Tammie Thornton

Personal information
- Date of birth: 5 January 1976 (age 50)

Youth career
- Stratford Dolphins

College career
- Years: Team / Apps / (Gls)
- 2000: University of Mobile / 18 / (15)
- 2001–2003: Barry University / 61 / (28)

Senior career*
- Years: Team / Apps / (Gls)
- 1996–2000: QAS
- 2001: Springfield Sirens
- 2002: Stratford Dolphins
- Queens Park Rangers
- 2005–2006: Chelsea / 11 / (1)

International career
- 1996–1997: Australia / 19 / (0)

= Tammie Thornton =

Australian soccer player (born 1976)

Tammie Thornton (born 5 January 1976) is an Australian former soccer player who played for Australia 19 times.

==Club career==
Thornton began playing at the age of 14, with her youth football being played in Cairns for Stratford Dolphins.
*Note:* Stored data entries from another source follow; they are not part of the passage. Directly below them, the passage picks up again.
-- ==== Sys2Proof/Machine/RegTable.lean ====
section
/-! DEFINITION. The register maps of the spec, block by block (R69, R119, R190, R221, R247, R270, R305, R328, R359, R360,
R381, R418, R454, R493, R494, R515, R525, R557, R585, R586, R612, R635, R636, R649): one row for each register, with the fields
a write or a read acts on (read-only fields take no write and are left out of the rows; `Fld` names them all). -/

namespace Sys2Proof.Machine

/-- Rows of the CORE_ register map. -/
def coreRows0 : List RegRow := [
  ⟨"CORE_ID", 0, 0, 1, 0, 1, 4, false, 0, []⟩,
  ⟨"CORE_STATE", 4, 0, 1, 0, 1, 4, false, 1, []⟩,
  ⟨"CORE_RUN", 8, 0, 1, 0, 1, 4, true, 0, [⟨0, 1, .wo, .any⟩, ⟨1, 1, .wo, .any⟩]⟩,
  ⟨"CORE_PC", 0xc, 0, 1, 0, 1, 4, false, 0, []⟩,
  ⟨"CORE_CTX", 0x10, 0, 1, 0, 1, 4, false, 0, []⟩,
  ⟨"CORE_QSTAT_e", 0x100, 16, 5, 0, 1, 4, false, 0, []⟩,
  ⟨"CORE_QCNT_e", 0x104, 16, 5, 0, 1, 4, false, 0, []⟩,
  ⟨"CORE_QTAG_e", 0x108, 16, 5, 0, 1, 4, false, 0, []⟩,
  ⟨"CORE_BRK_CTRL", 0x200, 0, 1, 0, 1, 4, false, 0, [⟨0, 1, .rw, .any⟩, ⟨1, 1, .rw, .any⟩, ⟨2, 3, .rw, (.range 0 4)⟩, ⟨5, 1, .rw, .any⟩, ⟨16, 10, .rw, .any⟩, ⟨26, 1, .rw, .any⟩]⟩,
  ⟨"CORE_BRK_COUNT", 0x204, 0, 1, 0, 1, 4, false, 1, [⟨0, 32, .rw, (.range 1 0xffffffff)⟩]⟩,
  ⟨"CORE_BRK_TAG", 0x208, 0, 1, 0, 1, 4, false, 0, [⟨0, 16, .rw, .any⟩, ⟨16, 16, .rw, .any⟩]⟩,
  ⟨"CORE_BRK_STAT", 0x20c, 0, 1, 0, 1, 4, false, 0, []⟩]

/-- Further rows of the CORE_ register map. -/
def coreRows1 : List RegRow := [
  ⟨"CORE_BRK_SEEN", 0x210, 0, 1, 0, 1, 4, false, 0, []⟩,
  ⟨"CORE_LINK_CFG_k", 0x300, 8, 15, 0, 1, 8, false, 0x1000000, [⟨0, 24, .rw, (.align 0x100)⟩, ⟨24, 16, .rw, (.range 1 0x8000)⟩, ⟨40, 3, .rw, (.range 0 4)⟩, ⟨43, 3, .rw, (.range 0 4)⟩]⟩,
  ⟨"CORE_LINK_STAT", 0x380, 0, 1, 0, 1, 8, false, 0, []⟩]

/-- The CORE_ register map. -/
def coreRows : List RegRow := coreRows0 ++ coreRows1

/-- Rows of the MTX_ register map. -/
def mtxRows0 : List RegRow := [
  ⟨"MTX_STATUS", 0, 0, 1, 0, 1, 4, false, 0, []⟩,
  ⟨"MTX_RAMP_CFG", 4, 0, 1, 0, 1, 4, false, 0x40, [⟨0, 16, .rw, .any⟩]⟩,
  ⟨"MTX_PROOF_CTRL", 8, 0, 1, 0, 1, 4, false, 2, [⟨0, 1, .rw, .any⟩, ⟨1, 4, .rw, (.range 1 8)⟩, ⟨8, 4, .rw, (.take 0xb 0xf 0xa)⟩]⟩,
  ⟨"MTX_ERR_STAT", 0xc, 0, 1, 0, 1, 4, false, 0, [⟨0, 1, .w1c, .any⟩, ⟨1, 1, .w1c, .any⟩, ⟨2, 1, .w1c, .any⟩, ⟨8, 8, .rc, .any⟩]⟩,
  ⟨"MTX_GROUPS", 0x10, 0, 1, 0, 1, 8, false, 0, []⟩,
  ⟨"MTX_PROOF_CYC", 0x18, 0, 1, 0, 1, 8, false, 0, []⟩,
  ⟨"MTX_STALL_FEED", 0x20, 0, 1, 0, 1, 8, false, 0, []⟩,
  ⟨"MTX_STALL_BANK", 0x28, 0, 1, 0, 1, 8, false, 0, []⟩,
  ⟨"MTX_STALL_LINK", 0x30, 0, 1, 0, 1, 8, false, 0, []⟩,
  ⟨"MTX_RAMP_LOSS", 0x38, 0, 1, 0, 1, 8, false, 0, []⟩,
  ⟨"MTX_SEG_STAT", 0x40, 0, 1, 0, 1, 4, false, 0, []⟩,
  ⟨"MTX_ERR_INFO", 0x44, 0, 1, 0, 1, 4, false, 0, []⟩]

/-- The MTX_ register map. -/
def mtxRows : List RegRow := mtxRows0

/-- Rows of the VEC_ register map. -/
def vecRows0 : List RegRow := [
  ⟨"VEC_STATUS", 0, 0, 1, 0, 1, 4, false, 0, []⟩,
  ⟨"VEC_ERR_STAT", 4, 0, 1, 0, 1, 4, false, 0, [⟨0, 1, .w1c, .any⟩, ⟨1, 1, .w1c, .any⟩, ⟨2, 1, .w1c, .any⟩, ⟨8, 8, .rc, .any⟩]⟩,
  ⟨"VEC_ERR_INFO", 8, 0, 1, 0, 1, 4, false, 0, []⟩,
  ⟨"VEC_SAT_ANCHOR", 0xc, 0, 1, 0, 1, 4, false, 0, [⟨0, 32, .rw, .any⟩]⟩,
  ⟨"VEC_SAT_FLOAT", 0x10, 0, 1, 0, 1, 4, false, 0, [⟨0, 32, .rw, .any⟩]⟩,
  ⟨"VEC_ELEMS", 0x18, 0, 1, 0, 1, 8, false, 0, []⟩,
  ⟨"VEC_STALL_BANK", 0x20, 0, 1, 0, 1, 8, false, 0, []⟩,
  ⟨"VEC_STALL_ACC", 0x28, 0, 1, 0, 1, 8, false, 0, []⟩,
  ⟨"VEC_STALL_LINK", 0x30, 0, 1, 0, 1, 8, false, 0, []⟩,
  ⟨"VEC_STALL_HAZARD", 0x38, 0, 1, 0, 1, 8, false, 0, []⟩]

/-- The VEC_ register map. -/
def vecRows : List RegRow := vecRows0

/-- Rows of the STR_ register map. -/
def strRows0 : List RegRow := [
  ⟨"STR_INSTALL", 0, 0, 1, 0, 1, 8, true, 0, [⟨0, 24, .wo, (.align 0x20)⟩, ⟨32, 14, .wo, .any⟩, ⟨48, 10, .wo, .any⟩]⟩,
  ⟨"STR_PEEK_IDX", 8, 0, 1, 0, 1, 4, false, 0, [⟨0, 14, .rw, .any⟩]⟩,
  ⟨"STR_PEEK_Ww", 0x10, 4, 8, 0, 1, 4, false, 0, []⟩,
  ⟨"STR_PEEK_POS", 0x30, 0, 1, 0, 1, 4, false, 0, []⟩,
  ⟨"STR_ERR_STAT", 0x40, 0, 1, 0, 1, 4, false, 0, [⟨0, 1, .w1c, .any⟩, ⟨1, 1, .w1c, .any⟩, ⟨2, 1, .w1c, .any⟩, ⟨8, 8, .rc, .any⟩]⟩,
  ⟨"STR_ERR_INFO", 0x44, 0, 1, 0, 1, 4, false, 0, []⟩,
  ⟨"STR_STATUS_c", 0x100, 256, 2, 0, 1, 4, false, 0, []⟩,
  ⟨"STR_BUSY_c", 0x108, 256, 2, 0, 1, 8, false, 0, []⟩,
  ⟨"STR_BYTES_c", 0x110, 256, 2, 0, 1, 8, false, 0, []⟩,
  ⟨"STR_REQS_c", 0x118, 256, 2, 0, 1, 8, false, 0, []⟩,
  ⟨"STR_STALL_LINK_c", 0x120, 256, 2, 0, 1, 8, false, 0, []⟩,
  ⟨"STR_STALL_XLATE_c", 0x128, 256, 2, 0, 1, 8, false, 0, []⟩]

/-- Further rows of the STR_ register map. -/
def strRows1 : List RegRow := [
  ⟨"STR_STALL_REQ_c", 0x130, 256, 2, 0, 1, 8, false, 0, []⟩,
  ⟨"STR_STALL_CREDIT_c", 0x138, 256, 2, 0, 1, 8, false, 0, []⟩,
  ⟨"STR_STALL_BANK_c", 0x140, 256, 2, 0, 1, 8, false, 0, []⟩,
  ⟨"STR_STALL_MEM_c", 0x148, 256, 2, 0, 1, 8, false, 0, []⟩,
  ⟨"STR_ACTIVE_c", 0x150, 256, 2, 0, 1, 8, false, 0, []⟩]

/-- The STR_ register map. -/
def strRows : List RegRow := strRows0 ++ strRows1

/-- Rows of the SYN_ register map. -/
def synRows0 : List RegRow := [
  ⟨"SYN_STATUS", 0, 0, 1, 0, 1, 4, false, 0, []⟩,
  ⟨"SYN_POLL_CFG", 4, 0, 1, 0, 1, 4, false, 0x3e800c8, [⟨0, 16, .rw, (.range 0x14 0xffff)⟩, ⟨16, 16, .rw, (.range 0xa 0xffff)⟩]⟩,
  ⟨"SYN_LONGWAIT", 8, 0, 1, 0, 1, 4, false, 0x10014, [⟨0, 16, .rw, (.range 1 0xffff)⟩, ⟨16, 1, .rw, .any⟩]⟩,
  ⟨"SYN_WATCH_STAT", 0xc, 0, 1, 0, 1, 4, false, 0, [⟨16, 9, .rc, .any⟩]⟩,
  ⟨"SYN_ERR_STAT", 0x10, 0, 1, 0, 1, 4, false, 0, [⟨0, 1, .w1c, .any⟩, ⟨1, 1, .w1c, .any⟩, ⟨2, 1, .w1c, .any⟩, ⟨3, 1, .w1c, .any⟩, ⟨8, 8, .rc, .any⟩]⟩,
  ⟨"SYN_ERR_INFO", 0x14, 0, 1, 0, 1, 4, false, 0, []⟩,
  ⟨"SYN_RESULT", 0x18, 0, 1, 0, 1, 8, false, 0, []⟩,
  ⟨"SYN_RESULT_TAG", 0x20, 0, 1, 0, 1, 4, false, 0, []⟩,
  ⟨"SYN_WAIT_TAG", 0x24, 0, 1, 0, 1, 4, false, 0, []⟩,
  ⟨"SYN_WAIT_CYC", 0x28, 0, 1, 0, 1, 8, false, 0, []⟩,
  ⟨"SYN_OPS", 0x30, 0, 1, 0, 1, 8, false, 0, []⟩,
  ⟨"SYN_WAKES", 0x38, 0, 1, 0, 1, 8, false, 0, []⟩]

/-- Further rows of the SYN_ register map. -/
def synRows1 : List RegRow := [
  ⟨"SYN_WAKE_DROP", 0x40, 0, 1, 0, 1, 8, false, 0, []⟩,
  ⟨"SYN_POLLS", 0x48, 0, 1, 0, 1, 8, false, 0, []⟩,
  ⟨"SYN_FALLBACKS", 0x50, 0, 1, 0, 1, 8, false, 0, []⟩,
  ⟨"SYN_WATCH_e_CTL", 0x1000, 32, 256, 0, 1, 8, false, 0, []⟩,
  ⟨"SYN_WATCH_e_OPND", 0x1008, 32, 256, 0, 1, 8, false, 0, []⟩,
  ⟨"SYN_WATCH_e_CMP", 0x1010, 32, 256, 0, 1, 8, false, 0, []⟩,
  ⟨"SYN_OBJ_i", 0x8000, 8, 1024, 0, 1, 8, true, 0, [⟨0, 64, .rw, .any⟩]⟩,
  ⟨"SYN_ADD_i", 0xa000, 8, 1024, 0, 1, 8, true, 0, [⟨0, 64, .wo, .any⟩]⟩]

/-- The SYN_ register map. -/
def synRows : List RegRow := synRows0 ++ synRows1

/-- Rows of the MEM_ register map. -/
def memRows0 : List RegRow := [
  ⟨"MEM_CTRL", 0, 0, 1, 0, 1, 4, false, 5, [⟨0, 1, .rw, .any⟩, ⟨1, 1, .rw, .any⟩, ⟨2, 1, .rw, .any⟩]⟩,
  ⟨"MEM_STATUS", 4, 0, 1, 0, 1, 4, false, 0, []⟩,
  ⟨"MEM_TEMP", 8, 0, 1, 0, 1, 4, false, 0, [⟨16, 8, .rc, .any⟩]⟩,
  ⟨"MEM_REF_CFG", 0xc, 0, 1, 0, 1, 4, false, 0x5355030c, [⟨0, 16, .rw, (.range 0x186 0x30c)⟩, ⟨16, 8, .rw, (.range 0x46 0x5a)⟩, ⟨24, 8, .rw, (.range 0x41 0x5a)⟩]⟩,
  ⟨"MEM_SCHED_CFG", 0x10, 0, 1, 0, 1, 4, false, 0x8020200, [⟨0, 12, .rw, (.range 0x40 0xfff)⟩, ⟨12, 6, .rw, (.range 1 0x30)⟩, ⟨18, 6, .rw, (.range 0 0x2f)⟩, ⟨24, 5, .rw, (.range 1 0x10)⟩]⟩,
  ⟨"MEM_SCRUB_CFG", 0x14, 0, 1, 0, 1, 4, false, 0x1388, [⟨0, 16, .rw, (.range 0xa 0xffff)⟩]⟩,
  ⟨"MEM_BIST_CTRL", 0x18, 0, 1, 0, 1, 4, true, 0, [⟨0, 6, .wo, .any⟩, ⟨8, 1, .wo, .any⟩]⟩,
  ⟨"MEM_BIST_STAT", 0x1c, 0, 1, 0, 1, 4, false, 0, []⟩,
  ⟨"MEM_ERR_STAT", 0x20, 0, 1, 0, 1, 4, false, 0, [⟨0, 1, .w1c, .any⟩, ⟨1, 1, .w1c, .any⟩, ⟨2, 1, .w1c, .any⟩, ⟨3, 1, .w1c, .any⟩, ⟨4, 1, .w1c, .any⟩, ⟨5, 1, .w1c, .any⟩, ⟨6, 1, .w1c, .any⟩, ⟨8, 8, .rc, .any⟩]⟩,
  ⟨"MEM_ERR_INFO", 0x24, 0, 1, 0, 1, 4, false, 0, []⟩,
  ⟨"MEM_ERR_ADDR", 0x28, 0, 1, 0, 1, 8, false, 0, []⟩,
  ⟨"MEM_POOL_STAT", 0x30, 0, 1, 0, 1, 4, false, 0, [⟨16, 13, .rc, .any⟩]⟩]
She later relocated to Brisbane.

Thornton joined the Queensland Academy of Sport ahead of the 1996–97 Women's National Soccer League season and made her debut in early 1997.

Thornton was on the squad for the Springfield Sirens in the 2001 USL W-League.

During the break in the university season, Thornton turned out for her hometown club Stratford Dolphins in Cairns.

==College career==
Between 2001 and 2003, Thornton played for the Barry University women's soccer team.

In 2000, Thornton joined the University of Mobile's women's soccer team, scoring 15 times from 18 games.

==International career==
In 1996, Thornton played her first match for the Australia women's national soccer team as a second half substitute against New Zealand in March 1996.

Thornton played the last of her 19 national team appearances in 1997.